The word physics summons two scenes. The first, a researcher's office: Ancient editions of Physical Review D, books bursting off metal shelves with a cloud of dust and the sediment of "filed" student papers from 1993, two computer monitors with the LCD glow of activity. The second, students: An information cloud of caffeinated passion, spontaneously coalescing under trees, on the edge of a fountain, around the professor after class, between beds and living rooms, pushing through psets together.
Though my image of a platonic physics professor is fiction, I know my dreams of assiduity are a reality at MIT. Students learn from each other, as well as their professors. I want to learn from, and hope to contribute to this scientific community.
Presently, there is no scientific community for me to join. My classes are populated by older students who disdain an undergrad three or four years their junior, no matter how interested. My discussions with Dr. LaRosa and Dr. Kidonakis are the only inkling of community I've found, but these discussions are limited by my professors' availability and my limited experience. I feel like an atom in an optical lattice with energy just short of what I need to overcome the potential and a transmission probability only a few percent.
I believe that I could melt into MIT like rheopectic paint, slowly easing into the community and then thickening into unique splotches, making my own mark on the canvas. I could apply for that UROP with Dr. Coppi in the LNS, and study phenomenology. I could join the SPS and take part in a community of physics students. I could take classes with students my own age that would treat me like a fellow student instead of a child.
If anyone could give me input on the first three sentences, that would be great. I think it's awkward, but I don't know how to make them work better. I originally had the two items as bullet elements, but that doesn't really work in an essay...
Any help with word count would be great, but some of the examples I intend to keep.
The essay is not really concluded, as you can tell. I want to make the idea of rheopectic paint relevant, as odd as it seems, (it's a non-newtonian fluid) and that paragraph is basically the listing of my reasons, though not explicitly.
The part about the optical lattice needs reworking, (or removal!!!) but the idea is basically that I am trapped, and I can't escape. MIT could give me the energy I need to overcome the potential well. Again, totally willing to scrap this.
This is a weird rough mix, but I think it's shaping up.

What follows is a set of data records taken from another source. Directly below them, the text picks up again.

-- ==== Sys2Proof/Machine/Sync.lean ====
section
/-!
DEFINITION. Semaphores, queue ports, light handlers, hardware rings and stage rings (09 R246 to R269).
-/

namespace Sys2Proof.Machine

/-! ## Semaphores (R267) -/

/-- R267: the wait parcel and nothing else. -/
def execSwt (g : Guard) (i t : BitVec 8) (s : State) : Step :=
  head s g { eng := some ⟨i, t, 0, 0⟩ } fun s => .retire s .seq
/-- R267, R249: the signal parcel, even under a false guard. -/
def execSsig (g : Guard) (j n : BitVec 8) (s : State) : Step :=
  head s g { eng := some ⟨0, 0, j, n⟩ } fun s => .retire s .seq
/-- R267. -/
def execSset (g : Guard) (d a : Reg) (idx : BitVec 8) (s : State) : Step :=
  plain s g fun s =>
    semUpdate s s.myTile (if isCompute s.myCore then 2 else 1) [s.myCore] fun s =>
      let v := (s.getS a).toNat
      let t := s.setS d (wordN (semGet s s.myTile idx.toNat))
      if 65535 < v then semPut (semSaturated t t.myTile idx.toNat) t.myTile idx.toNat 65535 else semPut t t.myTile idx.toNat v
/-- R267: it sees the result of the updates of its cycle and of the waits (R248). -/
def execSrd (g : Guard) (d : Reg) (idx : BitVec 8) (s : State) : Step :=
  plain s g fun s =>
    let s := semNow s s.myTile
    s.setS d (wordN (semGet s s.myTile idx.toNat))

/-! ## Queue ports (R253 to R257, R268) -/

/-- The core in a direction of Table 9.1 from a core. -/
def portCore (core dir : Nat) : Option Nat :=
  let t := core % 16 / 2
  match dir with
  | 1 => if t % 4 < 3 then some (core + 2) else none
  | 2 => if 0 < t % 4 then some (core - 2) else none
  | 3 => if t < 4 then some (core + 8) else none
  | 4 => if 4 ≤ t then some (core - 8) else none
  | 5 => some (if core % 2 = 0 then core + 1 else core - 1)
  | _ => none

/-- Byte `q` of LINKDIR: DIR and TPORT of a port (Table 9.5). -/
def linkByte (s : State) (core : Nat) (q : Fin 4) : Nat := (s.core core).linkdir.toNat / 2 ^ (8 * q.val) % 256

/-- The target of port `q` of a core: a core and its port (R253), numbered 4 core + port. -/
def portTarget (s : State) (core : Nat) (q : Fin 4) : Option Nat :=
  (portCore core (linkByte s core q % 8)).map fun c => 4 * c + linkByte s core q / 8 % 4

/-- The input queue of a port numbered 4 core + port. -/
def portQueue (s : State) (p : Nat) : PortQueue := (s.core (p / 4)).q[p % 4]?.getD ⟨[], []⟩

/-- Replaces the input queue of a port. -/
def setPortQueue (s : State) (p : Nat) (q : PortQueue) : State :=
  let c := s.core (p / 4)
  s.setCore (p / 4) { c with q := c.q.set (Fin.ofNat 4 p) q }

/-- Entries that a queue has left to reserve (R255). -/
def portRoom (q : PortQueue) : Nat := 16 - q.entries.length - q.landing.length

The word physics summons two scenes. The first, a researcher's office: Ancient editions of Physical Review D, books bursting off metal shelves with a cloud of dust and the sediment of "filed" student papers from 1993, two computer monitors with the LCD glow of activity. The second, students: An information cloud of caffeinated passion, spontaneously coalescing under trees, on the edge of a fountain, around the professor after class, between beds and living rooms, pushing through psets together.
Though my image of a platonic physics professor is fiction, I know my dreams of assiduity are a reality at MIT. Students learn from each other, as well as their professors. I want to learn from, and hope to contribute to this scientific community.
Presently, there is no scientific community for me to join. My classes are populated by older students who disdain an undergrad three or four years their junior, no matter how interested. My discussions with Dr. LaRosa and Dr. Kidonakis are the only inkling of community I've found, but these discussions are limited by my professors' availability and my limited experience. I feel like an atom in an optical lattice with energy just short of what I need to overcome the potential and a transmission probability only a few percent.
I believe that I could melt into MIT like rheopectic paint, slowly easing into the community and then thickening into unique splotches, making my own mark on the canvas. I could apply for that UROP with Dr. Coppi in the LNS, and study phenomenology. I could join the SPS and take part in a community of physics students. I could take classes with students my own age that would treat me like a fellow student instead of a child.